Kubernetes security incidents differ fundamentally from traditional IT breaches. Containers and pods are ephemeral—some containers live for only seconds or minutes. They're created, destroyed, and moved within seconds, making it far harder to track attacks compared to static servers.

Common Kubernetes security incidents include:

  • Container escapes: Attackers break out of isolated containers to access the host system

  • Exposed API servers: Misconfigured authentication or overly permissive RBAC enables unauthorized access and potentially cluster-wide control

  • Compromised service accounts: Used to move laterally and access sensitive resources

  • Supply chain attacks: Malicious code hidden in seemingly legitimate container images gets deployed across your infrastructure

Advanced Container Security Best Practices [Cheat Sheet]

Apply the right open-source tools and policies for your Kubernetes, Docker, or cloud-native container environments with this Cheat Sheet

Incident detection and initial assessment

Effective detection starts with proper logging and Kubernetes monitoring. This is critical since median detection time exceeds 40 minutes for production incidents. Enable audit logging on your API server and configure an audit policy defining which requests to record (stages, users, resources, verbs).

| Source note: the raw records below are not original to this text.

-- ==== Sys2Proof/Proofs/OperandAddresses.lean ====
section
/-! PROOFS. Proofs/OperandAddresses.lean: the address resolver (R64, R65) and the access descriptors (R66) of spec/20_memory.md. -/

namespace Sys2Proof.Machine

/-! ## The address resolver (R64, R65) -/

section
variable (bsr f : Byte)

theorem resolve_banked : resolve bsr f .banked = bsr.extractLsb 3 0 ++ f := rfl

theorem resolve_access : resolve bsr f .access = if f.toNat < 0x80 then 0x0#4 ++ f else 0xF#4 ++ f := rfl

/-- The access bank: its low window is 0x000 to 0x07F, its high window 0xF80 to 0xFFF. -/
theorem toNat_resolve_access :
    (resolve bsr f .access).toNat = if f.toNat < 0x80 then f.toNat else 0xF00 ||| f.toNat := by
  have low : (0x0#4 ++ f : DAddr).toNat = f.toNat := by simpa using toNat_nibble_byte 0x0#4 f
  have high : (0xF#4 ++ f : DAddr).toNat = 0xF00 ||| f.toNat := BitVec.toNat_append 0xF#4 f
  rw [resolve_access, apply_ite BitVec.toNat, low, high]

theorem toNat_resolve_banked (h : bsr.toNat < 16) :
    (resolve bsr f .banked).toNat = bsr.toNat <<< 8 ||| f.toNat := by
  have bank : (bsr.extractLsb 3 0).toNat = bsr.toNat := by
    rw [toNat_field]
    omega
  have concat : (bsr.extractLsb 3 0 ++ f : DAddr).toNat = (bsr.extractLsb 3 0).toNat <<< 8 ||| f.toNat :=
    BitVec.toNat_append (bsr.extractLsb 3 0) f
  rw [resolve_banked, concat, bank]

end

/-- Settles O15: the two banks of the resolver, each as a number; R65's symmetry is that `resolve_access` does not name BSR. -/
theorem resolveAddress : Obligations.ResolveAddress := by
  refine ⟨fun _ _ _ => rfl, fun bsr bsr' f => ⟨resolve_banked bsr f, toNat_resolve_access bsr f, ?_, toNat_resolve_banked bsr f⟩⟩
  rw [resolve_access bsr, resolve_access bsr']

/-! ## The table of the indirect-access addresses (R66) -/

/-- The data addresses of `indirectTable`. -/
def indirectAddrs : List DAddr := indirectTable.map fun row => BitVec.ofNat 12 row.1

/-- Every row's number is that of a data address, so that the table's numbers and its data addresses say the same. -/
theorem indirectTable_isDAddr : ∀ row ∈ indirectTable, row.1 < 2 ^ 12 := by decide

theorem isIndirect_iff_mem (a : DAddr) : isIndirect a = true ↔ a ∈ indirectAddrs := by
  simp only [isIndirect, indirectOf, Option.isSome_map, List.find?_isSome, beq_iff_eq, indirectAddrs, List.mem_map]
  refine exists_congr fun row => and_congr_right fun hrow => ?_
  constructor
  · intro h
    simp [h]
  · rintro rfl
    rw [BitVec.toNat_ofNat, Nat.mod_eq_of_lt (indirectTable_isDAddr row hrow)]

/-- R66: the five indirect-access addresses of a pointer stand next to each other, INDF the highest. -/
def IndMode.addr (m : IndMode) (n : Fsr) : DAddr :=
  let indf : DAddr := match n with
    | .fsr0 => 0xFEF#12
    | .fsr1 => 0xFE7#12
    | .fsr2 => 0xFDF#12
  match m with
  | .indf => indf
  | .postinc => indf - 1#12
  | .postdec => indf - 2#12
  | .preinc => indf - 3#12
  | .plusw => indf - 4#12

theorem indirectOf_addr (m : IndMode) (n : Fsr) : indirectOf (m.addr n) = some (m, n) := by
  cases m <;> cases n <;> rfl

/-! ## The descriptor each mode gives (R66) -/

section
variable (s : State) (n : Fsr)

theorem State.operand_indf : s.operand (IndMode.indf.addr n) = { ea := s.ptr n, upd := none, ind := true } := by
  simp [State.operand, operandWith, indirectOf_addr]

theorem State.operand_postinc :
    s.operand (IndMode.postinc.addr n) = { ea := s.ptr n, upd := some (n, s.ptr n + 1#12), ind := true } := by
  simp [State.operand, operandWith, indirectOf_addr]

theorem State.operand_postdec :
    s.operand (IndMode.postdec.addr n) = { ea := s.ptr n, upd := some (n, s.ptr n - 1#12), ind := true } := by
  simp [State.operand, operandWith, indirectOf_addr]

theorem State.operand_preinc :
    s.operand (IndMode.preinc.addr n) = { ea := s.ptr n + 1#12, upd := some (n, s.ptr n + 1#12), ind := true } := by
  simp [State.operand, operandWith, indirectOf_addr]

/-- W is a signed offset, and the sum is taken mod 4096. -/
theorem State.operand_plusw :
    s.operand (IndMode.plusw.addr n) = { ea := BitVec.ofInt 12 ((s.ptr n).toNat + s.w.toInt), upd := none, ind := true } := by
  have sum : BitVec.ofInt 12 ((s.ptr n).toNat + s.w.toInt) = s.ptr n + s.w.signExtend 12 := by
    rw [BitVec.ofInt_add, BitVec.ofInt_natCast, BitVec.ofNat_toNat, BitVec.setWidth_eq, BitVec.signExtend]
  simp [State.operand, operandWith, indirectOf_addr, sum]

end

/-- R211: MOVFF's destination sees the pointer its source moved, and the other pointers as they were. -/
theorem movffDest_eq (fs fd : DAddr) (s : State) :
    movffDest fs fd s = operandWith (ptrAfter (s.operand fs).upd s.ptr) s.w fd := rfl

/-- Settles O16: the fifteen addresses of the table mode by mode, the addresses outside it, and MOVFF's second descriptor. -/
theorem operandDescriptors : Obligations.OperandDescriptors := by
  intro s
  refine ⟨fun n indf postinc postdec preinc plusw h => ?_, fun a ha => ?_, fun fs fd => ?_⟩
  · have addrs : indf = IndMode.indf.addr n ∧ postinc = IndMode.postinc.addr n ∧ postdec = IndMode.postdec.addr n ∧
        preinc = IndMode.preinc.addr n ∧ plusw = IndMode.plusw.addr n := by
      simp only [List.mem_cons, List.not_mem_nil, or_false, Prod.mk.injEq] at h
      rcases h with ⟨rfl, rfl, rfl, rfl, rfl, rfl⟩ | ⟨rfl, rfl, rfl, rfl, rfl, rfl⟩ | ⟨rfl, rfl, rfl, rfl, rfl, rfl⟩ <;> decide
    obtain ⟨rfl, rfl, rfl, rfl, rfl⟩ := addrs
    exact ⟨s.operand_indf n, s.operand_postinc n, s.operand_postdec n, s.operand_preinc n, s.operand_plusw n⟩
  · have direct : isIndirect a = false := Bool.eq_false_iff.mpr fun h => ha ((isIndirect_iff_mem a).mp h)
    exact State.operand_none direct
  · rw [movffDest_eq]
    cases (s.operand fs).upd <;> rfl

end Sys2Proof.Machine
end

Real-time threat detection requires tools that analyze data as it arrives. Falco monitors system calls and alerts on unusual activity. Set up log aggregation to collect data from multiple sources and correlate events across your environment.

Graph-based context for faster triage: Modern detection systems correlate audit logs, runtime signals, identity permissions, and network exposure into a unified security graph. This connects related entities—linking a suspicious pod to its service account, RBAC role, accessible secrets, and external IPs. Graph-based correlation can significantly reduce false positives—often by as much as 70–80%—by distinguishing isolated anomalies from genuine attack paths.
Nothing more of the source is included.